How to incorporate AI into DevOps opens the future – Gigaom

Stay up to date with enterprise technology trends

Get updates that impact your industry from our GigaOm Research Community

Join the community!

So often, tech practitioners can feel like technology kids – we talk about how development and operation can be automated, however, the possibilities that we have at our disposal often imperfect, fragmented, complex and for a long time the vision of what tools might be.

So is there any hope for the future? Recently, I spoke with Eran Kinsbruner, Head of Evangelization at Perfecto and Justin Reock, Chief Architect, OpenLogic at Perforce Software, about DevOps and AI, as well as how DevOps processes will be migrated. change over the next 5 years by automation. Eran just released the book—Software Quality Improvement: Machine Learning and Artificial Intelligence in DevOps Era (available from all good stores), so he should have a few answers.

What did I just learn? First, the importance of focusing on value in DevOps; second, the role of AI and ML in accelerating DevOps; and third, opportunities that exist today for AI-based innovation. Our chats have been edited for clarity, but here are the key points:

Jon Collins: What does DevOps really mean to you and what makes it work?

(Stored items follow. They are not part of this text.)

/-- Settles O11: the classifier's ways for a SAMPLE frame, the slot's event as the points and the alerts see it, and the
agent's ways for a REQUEST frame. -/
theorem consumedFramesAreNotForwarded : Obligations.ConsumedFramesAreNotForwarded := by
  refine ⟨?_, ?_, enabledTarget_eq_some_iff, ?_, applySlot_spec, ?_, ?_, ?_, fun off w y h => ?_⟩
  · intro s p f i hr hu hw hv hk hlen hsearch hsink htarget
    have hway := sample_sink_missed (s := accepted p s) (otherPort p) hlen hsearch hsink htarget
    rw [exec_sample hr hu hv hk, hway]
    exact congrArg _ (State.agentRun_waits _ (received_agentWaits s p _ hw))
  · intro s p f hr hu hw hv hk hd hfull
    rw [exec_request_own hr hu hv hk hd hw, State.requestArrives]
    refine congrArg _ (if_neg ?_)
    have : (accepted p s).agent.queue.length = s.agent.queue.length := rfl
    have : Config.requestRoom = 8 := rfl
    omega
  · intro s p f hr hu hq hv hk
    have goesTo {t : State} := exec_sample_goesTo (t := t) hr hu hq hv hk
    refine ⟨fun hlen => ?_, fun hlen hs => ?_, fun i hlen hs =>
      ⟨fun hpass => ?_, fun k htarget => ⟨fun hsink => ?_, fun htap => ?_⟩, fun htarget htap => ?_⟩⟩
    · exact goesTo (State.classifySample_noTag (s := accepted p s) _ hlen) (State.offerPass_agent _ _)
    · exact goesTo (State.classifySample_noHit (s := accepted p s) _ hlen hs) (State.offerPass_agent _ _)
    · exact goesTo (sample_pass (s := accepted p s) _ hlen hs hpass) (State.offerPass_agent _ _)
    · exact goesTo ((sample_target (s := accepted p s) _ hlen hs htarget).1 hsink) (State.applySlot_agent _ _ _)
    · exact goesTo ((sample_target (s := accepted p s) _ hlen hs htarget).2 htap)
        ((State.applySlot_agent _ _ _).trans (State.offerPass_agent _ _))
    · exact goesTo (sample_tap_missed (s := accepted p s) _ hlen hs htap htarget) (State.offerPass_agent (otherPort p) _)
  · intro s p f hr hu hv hk hd hb
    have hexec := exec_request_other hr hu hv hk hd hb
    refine ⟨hexec, fun hq => ?_⟩
    rw [hexec, State.agentRun_nil _ (by rw [State.offerPass_agent]; exact hq)]
  · exact fun s o f => ⟨State.offerPass_down o f s, State.offerPass_busy o f s⟩
  · intro s p f hr hu hv hk
    refine ⟨fun c h k space index count data hrow hport hsource hy => ⟨fun hd hf hw => ?_, fun hd hn h0 => ?_⟩,
      fun st hd hq hroom hbad => ?_⟩
    · exact exec_own_row hr hu hv hk hd hf hw hrow hport hsource hy
    · exact exec_broadcast_row hr hu hv hk hd hn hrow hport hsource hy h0
    · have hexec := exec_request_own hr hu hv hk hd fun r hr => by rw [hq] at hr; cases hr
      have htake : canTake (accepted p s) (requestOf p f) = true :=
        canTake_of_room fun _ => by rw [(accepted_port p _ s).2]; exact hroom
      rw [State.requestArrives_served (accepted p s) _ hq htake] at hexec
      have hserve : st ≠ .ok ∧ serve (requestOf p f) (joined (accepted p s)) = refuse st (joined (accepted p s)) := by
        rcases hbad with ⟨hlen, rfl⟩ | ⟨hlen, hkind, rfl⟩
        · exact ⟨by decide, serve_short hlen _⟩
        · exact ⟨by decide, serve_badKind hlen hkind _⟩
      obtain ⟨hanswered, hposted⟩ := State.serveRequest_refused _ hserve.1 hserve.2
      exact ⟨fun hn => hexec.trans (congrArg _ (hanswered hn)), fun he => hexec.trans (congrArg _ (hposted he))⟩
  · rw [reqField, if_neg (by omega)]

end Sys2Proof.Machine
end


section
/-! SUPPORT. LOSS_TIMEOUT, and what the loss and the return of a source leave of a point (R36, R38, R59, R65, R66, R74 to
R76). -/

namespace Sys2Proof.Machine

/-! ## The LOST slots -/

/-- A map with a bit set is not 0. -/
theorem mapOf_ne_zero {n : Nat} {f : Fin n → Bool} {k : Fin n} (h : f k = true) : mapOf f ≠ 0 := by
  have hle : 2 ^ k.val ≤ mapOf f := by
    refine List.single_le_sum (fun _ _ => Nat.zero_le _) _ (List.mem_map.mpr ⟨k, List.mem_finRange k, ?_⟩)
    rw [bitAt, if_pos h]
  have := Nat.two_pow_pos k.val
  omega

/-- A slot's event without a lock report and a set leaves the points and the Finisher as they are. -/
theorem State.applySlot_unreported (k : Fin 32) (x : SlotStep) (s : State) (hl : x.left = false) (he : x.entered = false)
    (hd : x.delivered = []) : (s.applySlot k x).points = s.points ∧ (s.applySlot k x).finisher = s.finisher := by
  have run (c : Bool) (t : State) (ts : List Task) :
      (if c then t.run ts else t).points = t.points ∧ (if c then t.run ts else t).finisher = t.finisher := by
    cases c <;> exact ⟨rfl, rfl⟩
  rw [State.applySlot, State.slotReports]
  simp only [hl, he, hd, Bool.false_eq_true, if_false, List.foldl_nil]
  obtain ⟨h1, h2⟩ := run x.reacquired (if x.lostChanged then (s.setSlot k x.slot).run
    [.levels [streamLostReport (s.setSlot k x.slot).slots]] else s.setSlot k x.slot) [.edge 1 (BitVec.ofNat 32 k.val)]
  obtain ⟨h3, h4⟩ := run x.lostChanged (s.setSlot k x.slot) [.levels [streamLostReport (s.setSlot k x.slot).slots]]
  exact ⟨h1.trans h3, h2.trans h4⟩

Eran Kinsbruner: DevOps is not a closed term that people perfectly understand. I like Microsoft’s definition of DevOps: it’s a combination of people, processes, and products that deliver constant value to their customers. Fantastic. But it’s still pretty vague.

So how do I do? I have people, I have signature teams, I have technology. I am building up these features for a short period of time. But what is the value? How do I know if I’m really adding value to my customers?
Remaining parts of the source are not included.